• [Try it]:
After finding the line containing "decodeTableWord 64 0x00000000001021bf" below, please output that line and each following one through the line containing "decodeTableWord 64 0x80c0000780030125", exactly as written.

• [Input data]:
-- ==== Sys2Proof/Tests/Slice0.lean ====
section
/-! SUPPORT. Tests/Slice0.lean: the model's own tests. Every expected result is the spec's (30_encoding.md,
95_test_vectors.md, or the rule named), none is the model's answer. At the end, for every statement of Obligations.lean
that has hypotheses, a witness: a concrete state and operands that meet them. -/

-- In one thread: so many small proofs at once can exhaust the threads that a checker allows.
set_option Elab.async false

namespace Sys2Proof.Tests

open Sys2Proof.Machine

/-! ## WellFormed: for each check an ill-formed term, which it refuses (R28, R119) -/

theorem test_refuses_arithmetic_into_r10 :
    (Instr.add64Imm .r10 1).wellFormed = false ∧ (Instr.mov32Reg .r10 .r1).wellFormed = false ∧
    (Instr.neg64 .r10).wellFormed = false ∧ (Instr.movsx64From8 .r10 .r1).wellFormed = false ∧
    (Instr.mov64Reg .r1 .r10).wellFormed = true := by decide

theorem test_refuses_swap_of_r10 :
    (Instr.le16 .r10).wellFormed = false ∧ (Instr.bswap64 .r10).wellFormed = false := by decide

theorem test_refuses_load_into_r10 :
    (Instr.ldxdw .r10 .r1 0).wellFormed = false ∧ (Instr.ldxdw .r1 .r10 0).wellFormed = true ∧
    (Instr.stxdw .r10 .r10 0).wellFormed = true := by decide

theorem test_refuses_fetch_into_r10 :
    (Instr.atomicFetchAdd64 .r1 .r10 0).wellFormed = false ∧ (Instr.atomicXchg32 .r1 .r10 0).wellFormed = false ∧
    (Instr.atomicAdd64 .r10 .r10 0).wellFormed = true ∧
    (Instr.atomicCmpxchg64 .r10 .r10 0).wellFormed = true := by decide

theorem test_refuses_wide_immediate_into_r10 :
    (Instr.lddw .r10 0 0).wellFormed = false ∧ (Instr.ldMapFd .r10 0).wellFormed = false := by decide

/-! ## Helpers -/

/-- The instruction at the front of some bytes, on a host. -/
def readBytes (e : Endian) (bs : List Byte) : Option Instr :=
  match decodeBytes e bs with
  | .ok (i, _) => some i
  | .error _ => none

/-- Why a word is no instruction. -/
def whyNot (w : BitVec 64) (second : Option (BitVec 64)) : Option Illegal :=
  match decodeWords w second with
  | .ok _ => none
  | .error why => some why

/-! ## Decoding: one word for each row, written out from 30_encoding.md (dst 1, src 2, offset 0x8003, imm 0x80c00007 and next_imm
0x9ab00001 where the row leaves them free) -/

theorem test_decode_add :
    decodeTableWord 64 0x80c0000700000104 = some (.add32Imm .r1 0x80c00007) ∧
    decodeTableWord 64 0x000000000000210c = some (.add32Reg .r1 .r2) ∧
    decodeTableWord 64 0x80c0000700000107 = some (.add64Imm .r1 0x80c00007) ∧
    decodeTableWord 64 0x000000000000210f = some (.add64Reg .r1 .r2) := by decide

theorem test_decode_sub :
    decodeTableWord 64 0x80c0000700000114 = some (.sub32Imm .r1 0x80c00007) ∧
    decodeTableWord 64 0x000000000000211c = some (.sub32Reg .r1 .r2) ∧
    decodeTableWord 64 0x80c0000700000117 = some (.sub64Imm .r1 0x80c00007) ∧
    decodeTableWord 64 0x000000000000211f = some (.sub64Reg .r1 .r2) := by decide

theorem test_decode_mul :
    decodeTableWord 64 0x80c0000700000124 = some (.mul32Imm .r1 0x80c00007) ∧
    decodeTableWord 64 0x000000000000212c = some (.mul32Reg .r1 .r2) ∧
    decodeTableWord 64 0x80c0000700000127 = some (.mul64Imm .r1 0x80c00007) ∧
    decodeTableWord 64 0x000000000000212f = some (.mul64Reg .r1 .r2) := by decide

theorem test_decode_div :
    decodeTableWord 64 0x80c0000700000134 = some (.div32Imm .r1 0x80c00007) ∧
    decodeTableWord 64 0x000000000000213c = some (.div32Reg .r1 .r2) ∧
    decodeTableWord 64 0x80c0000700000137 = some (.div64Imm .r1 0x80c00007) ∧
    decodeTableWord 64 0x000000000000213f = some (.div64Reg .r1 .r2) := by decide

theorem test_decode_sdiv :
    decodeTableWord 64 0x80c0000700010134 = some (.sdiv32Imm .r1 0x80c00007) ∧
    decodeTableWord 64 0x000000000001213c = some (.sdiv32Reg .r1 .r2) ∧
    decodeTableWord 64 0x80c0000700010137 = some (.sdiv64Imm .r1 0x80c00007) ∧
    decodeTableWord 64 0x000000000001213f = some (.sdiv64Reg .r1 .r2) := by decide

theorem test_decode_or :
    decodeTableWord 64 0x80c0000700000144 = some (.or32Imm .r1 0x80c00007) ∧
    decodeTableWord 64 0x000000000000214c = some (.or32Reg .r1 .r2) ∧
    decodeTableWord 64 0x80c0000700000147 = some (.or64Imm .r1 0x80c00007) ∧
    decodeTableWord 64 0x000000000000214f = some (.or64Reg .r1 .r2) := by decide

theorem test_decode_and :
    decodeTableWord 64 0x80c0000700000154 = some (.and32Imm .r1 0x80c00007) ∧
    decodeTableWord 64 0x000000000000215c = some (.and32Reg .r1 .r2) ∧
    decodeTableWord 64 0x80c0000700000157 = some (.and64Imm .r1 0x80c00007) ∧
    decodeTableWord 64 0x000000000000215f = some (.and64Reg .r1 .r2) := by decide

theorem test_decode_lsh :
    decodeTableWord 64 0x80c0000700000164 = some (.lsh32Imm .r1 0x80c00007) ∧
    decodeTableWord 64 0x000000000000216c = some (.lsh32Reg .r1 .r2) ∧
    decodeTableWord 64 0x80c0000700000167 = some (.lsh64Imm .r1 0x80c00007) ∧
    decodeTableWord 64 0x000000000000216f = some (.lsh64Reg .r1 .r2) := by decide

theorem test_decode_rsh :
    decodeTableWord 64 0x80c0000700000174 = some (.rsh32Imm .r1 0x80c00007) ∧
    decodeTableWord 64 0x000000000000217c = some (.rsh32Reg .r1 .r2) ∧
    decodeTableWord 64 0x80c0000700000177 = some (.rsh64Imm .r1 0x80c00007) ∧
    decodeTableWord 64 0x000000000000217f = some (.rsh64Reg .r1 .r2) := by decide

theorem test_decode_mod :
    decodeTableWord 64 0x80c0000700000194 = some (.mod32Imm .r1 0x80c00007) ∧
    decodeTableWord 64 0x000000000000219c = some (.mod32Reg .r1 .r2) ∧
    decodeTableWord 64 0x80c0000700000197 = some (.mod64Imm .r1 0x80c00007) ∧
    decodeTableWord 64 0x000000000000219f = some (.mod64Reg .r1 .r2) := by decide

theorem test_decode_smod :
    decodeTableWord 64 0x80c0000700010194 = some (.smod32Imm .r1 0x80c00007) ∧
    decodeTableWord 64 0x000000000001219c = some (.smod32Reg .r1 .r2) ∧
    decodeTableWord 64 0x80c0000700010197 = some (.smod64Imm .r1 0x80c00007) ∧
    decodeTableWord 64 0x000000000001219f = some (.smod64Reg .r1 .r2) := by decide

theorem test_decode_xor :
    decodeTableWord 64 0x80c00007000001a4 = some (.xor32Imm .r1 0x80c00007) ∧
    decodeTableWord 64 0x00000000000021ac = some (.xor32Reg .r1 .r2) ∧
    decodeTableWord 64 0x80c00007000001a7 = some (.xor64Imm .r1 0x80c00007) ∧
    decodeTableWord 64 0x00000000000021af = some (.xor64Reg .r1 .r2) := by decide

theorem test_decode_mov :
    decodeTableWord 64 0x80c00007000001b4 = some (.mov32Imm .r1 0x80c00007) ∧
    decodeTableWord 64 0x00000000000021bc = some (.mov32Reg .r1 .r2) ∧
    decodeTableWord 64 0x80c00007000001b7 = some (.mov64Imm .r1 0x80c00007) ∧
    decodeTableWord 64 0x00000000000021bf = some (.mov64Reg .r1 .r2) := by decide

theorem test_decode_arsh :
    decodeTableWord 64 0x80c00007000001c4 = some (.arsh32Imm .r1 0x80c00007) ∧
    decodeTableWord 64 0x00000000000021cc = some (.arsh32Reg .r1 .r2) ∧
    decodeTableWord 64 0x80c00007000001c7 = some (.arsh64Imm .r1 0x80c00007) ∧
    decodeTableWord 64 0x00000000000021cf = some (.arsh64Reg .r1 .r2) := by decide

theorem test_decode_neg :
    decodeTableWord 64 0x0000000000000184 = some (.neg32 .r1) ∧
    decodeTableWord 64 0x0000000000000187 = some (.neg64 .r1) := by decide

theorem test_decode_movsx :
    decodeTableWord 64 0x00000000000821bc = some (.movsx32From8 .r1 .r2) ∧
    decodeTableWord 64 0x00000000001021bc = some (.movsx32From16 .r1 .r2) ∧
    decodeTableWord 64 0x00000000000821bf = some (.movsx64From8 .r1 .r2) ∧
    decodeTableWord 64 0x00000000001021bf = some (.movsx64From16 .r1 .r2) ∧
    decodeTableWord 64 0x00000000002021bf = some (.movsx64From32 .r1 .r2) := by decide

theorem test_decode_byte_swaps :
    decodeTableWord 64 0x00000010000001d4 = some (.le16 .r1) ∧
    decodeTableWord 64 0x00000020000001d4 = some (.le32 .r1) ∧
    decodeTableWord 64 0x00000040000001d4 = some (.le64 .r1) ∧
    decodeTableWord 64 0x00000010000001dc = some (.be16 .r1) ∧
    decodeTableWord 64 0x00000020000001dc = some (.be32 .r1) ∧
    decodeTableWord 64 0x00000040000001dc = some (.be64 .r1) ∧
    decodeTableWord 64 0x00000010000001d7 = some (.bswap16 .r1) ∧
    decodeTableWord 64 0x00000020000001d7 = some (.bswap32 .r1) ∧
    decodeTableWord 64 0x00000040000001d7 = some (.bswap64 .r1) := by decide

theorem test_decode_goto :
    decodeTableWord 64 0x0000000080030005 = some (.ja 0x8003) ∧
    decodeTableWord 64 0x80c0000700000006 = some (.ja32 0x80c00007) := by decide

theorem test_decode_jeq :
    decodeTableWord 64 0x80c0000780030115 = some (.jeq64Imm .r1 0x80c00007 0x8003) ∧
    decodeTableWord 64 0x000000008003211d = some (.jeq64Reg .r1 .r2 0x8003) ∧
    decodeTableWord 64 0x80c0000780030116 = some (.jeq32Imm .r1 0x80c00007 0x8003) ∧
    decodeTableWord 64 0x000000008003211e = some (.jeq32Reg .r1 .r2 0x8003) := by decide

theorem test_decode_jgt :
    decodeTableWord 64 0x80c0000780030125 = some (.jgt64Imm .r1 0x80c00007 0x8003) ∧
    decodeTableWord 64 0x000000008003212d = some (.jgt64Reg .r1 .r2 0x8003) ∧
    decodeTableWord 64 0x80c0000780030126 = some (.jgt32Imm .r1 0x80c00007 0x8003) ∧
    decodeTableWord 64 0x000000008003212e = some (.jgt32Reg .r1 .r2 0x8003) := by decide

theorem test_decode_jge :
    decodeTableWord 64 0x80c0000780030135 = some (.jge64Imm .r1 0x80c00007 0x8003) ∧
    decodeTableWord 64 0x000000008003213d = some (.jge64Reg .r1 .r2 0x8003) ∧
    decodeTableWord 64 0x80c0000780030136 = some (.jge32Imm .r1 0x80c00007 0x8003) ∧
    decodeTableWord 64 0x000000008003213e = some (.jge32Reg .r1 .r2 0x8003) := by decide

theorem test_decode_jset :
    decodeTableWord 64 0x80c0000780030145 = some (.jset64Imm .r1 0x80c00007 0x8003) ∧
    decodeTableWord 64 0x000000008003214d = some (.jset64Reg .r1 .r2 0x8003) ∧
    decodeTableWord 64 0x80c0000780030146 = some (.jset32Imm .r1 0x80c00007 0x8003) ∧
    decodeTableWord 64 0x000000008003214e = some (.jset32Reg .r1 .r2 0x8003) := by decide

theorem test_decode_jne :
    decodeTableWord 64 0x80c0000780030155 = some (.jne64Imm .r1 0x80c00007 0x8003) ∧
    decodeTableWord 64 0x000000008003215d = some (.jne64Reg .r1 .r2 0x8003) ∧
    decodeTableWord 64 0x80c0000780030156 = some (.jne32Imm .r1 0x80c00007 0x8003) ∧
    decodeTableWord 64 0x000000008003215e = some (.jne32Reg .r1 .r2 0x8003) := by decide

...

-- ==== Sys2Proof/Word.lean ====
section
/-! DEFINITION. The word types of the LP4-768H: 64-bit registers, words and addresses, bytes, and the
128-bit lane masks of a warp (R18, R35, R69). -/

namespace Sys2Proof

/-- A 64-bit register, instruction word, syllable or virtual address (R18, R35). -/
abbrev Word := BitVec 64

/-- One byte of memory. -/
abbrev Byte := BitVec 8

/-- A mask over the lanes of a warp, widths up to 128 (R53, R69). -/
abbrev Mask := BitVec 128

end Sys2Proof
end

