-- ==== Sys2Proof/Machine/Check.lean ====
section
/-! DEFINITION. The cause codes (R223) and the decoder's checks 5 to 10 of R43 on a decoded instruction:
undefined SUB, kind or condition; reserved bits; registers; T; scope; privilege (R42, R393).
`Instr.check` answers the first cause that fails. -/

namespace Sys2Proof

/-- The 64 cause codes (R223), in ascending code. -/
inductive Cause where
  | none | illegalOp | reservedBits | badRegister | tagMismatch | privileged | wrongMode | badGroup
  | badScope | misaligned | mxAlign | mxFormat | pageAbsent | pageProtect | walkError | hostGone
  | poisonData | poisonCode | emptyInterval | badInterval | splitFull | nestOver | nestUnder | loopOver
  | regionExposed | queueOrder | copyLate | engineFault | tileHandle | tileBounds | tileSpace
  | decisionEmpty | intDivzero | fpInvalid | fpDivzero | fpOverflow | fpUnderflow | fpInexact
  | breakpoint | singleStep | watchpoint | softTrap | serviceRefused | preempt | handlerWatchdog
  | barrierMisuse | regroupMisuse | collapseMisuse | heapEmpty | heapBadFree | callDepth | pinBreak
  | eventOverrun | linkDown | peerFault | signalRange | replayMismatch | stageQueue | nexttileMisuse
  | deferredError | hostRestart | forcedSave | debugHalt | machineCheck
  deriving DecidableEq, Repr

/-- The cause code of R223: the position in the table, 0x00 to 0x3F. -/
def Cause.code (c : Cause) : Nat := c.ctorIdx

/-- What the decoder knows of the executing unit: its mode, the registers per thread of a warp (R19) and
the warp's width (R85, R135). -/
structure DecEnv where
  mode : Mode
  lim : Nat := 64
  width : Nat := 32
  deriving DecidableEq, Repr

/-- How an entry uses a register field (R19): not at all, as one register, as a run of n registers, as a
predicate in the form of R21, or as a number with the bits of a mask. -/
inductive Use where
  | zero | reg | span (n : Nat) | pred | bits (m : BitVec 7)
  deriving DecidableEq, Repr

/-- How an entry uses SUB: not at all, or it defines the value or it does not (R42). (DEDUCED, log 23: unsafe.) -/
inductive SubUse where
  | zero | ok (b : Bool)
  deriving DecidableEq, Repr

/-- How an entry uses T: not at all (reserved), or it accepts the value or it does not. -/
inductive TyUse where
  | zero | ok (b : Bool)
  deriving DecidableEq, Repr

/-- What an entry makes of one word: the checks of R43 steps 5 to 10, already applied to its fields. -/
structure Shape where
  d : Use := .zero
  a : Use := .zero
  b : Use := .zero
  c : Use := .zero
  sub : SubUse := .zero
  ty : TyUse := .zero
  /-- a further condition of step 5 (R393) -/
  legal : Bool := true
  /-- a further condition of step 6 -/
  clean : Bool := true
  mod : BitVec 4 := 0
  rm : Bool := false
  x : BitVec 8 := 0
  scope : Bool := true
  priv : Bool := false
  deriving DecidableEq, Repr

• [Written solution]:
    decodeTableWord 64 0x00000000001021bf = some (.movsx64From16 .r1 .r2) ∧
    decodeTableWord 64 0x00000000002021bf = some (.movsx64From32 .r1 .r2) := by decide

theorem test_decode_byte_swaps :
    decodeTableWord 64 0x00000010000001d4 = some (.le16 .r1) ∧
    decodeTableWord 64 0x00000020000001d4 = some (.le32 .r1) ∧
    decodeTableWord 64 0x00000040000001d4 = some (.le64 .r1) ∧
    decodeTableWord 64 0x00000010000001dc = some (.be16 .r1) ∧
    decodeTableWord 64 0x00000020000001dc = some (.be32 .r1) ∧
    decodeTableWord 64 0x00000040000001dc = some (.be64 .r1) ∧
    decodeTableWord 64 0x00000010000001d7 = some (.bswap16 .r1) ∧
    decodeTableWord 64 0x00000020000001d7 = some (.bswap32 .r1) ∧
    decodeTableWord 64 0x00000040000001d7 = some (.bswap64 .r1) := by decide

theorem test_decode_goto :
    decodeTableWord 64 0x0000000080030005 = some (.ja 0x8003) ∧
    decodeTableWord 64 0x80c0000700000006 = some (.ja32 0x80c00007) := by decide

theorem test_decode_jeq :
    decodeTableWord 64 0x80c0000780030115 = some (.jeq64Imm .r1 0x80c00007 0x8003) ∧
    decodeTableWord 64 0x000000008003211d = some (.jeq64Reg .r1 .r2 0x8003) ∧
    decodeTableWord 64 0x80c0000780030116 = some (.jeq32Imm .r1 0x80c00007 0x8003) ∧
    decodeTableWord 64 0x000000008003211e = some (.jeq32Reg .r1 .r2 0x8003) := by decide

theorem test_decode_jgt :
    decodeTableWord 64 0x80c0000780030125 = some (.jgt64Imm .r1 0x80c00007 0x8003) ∧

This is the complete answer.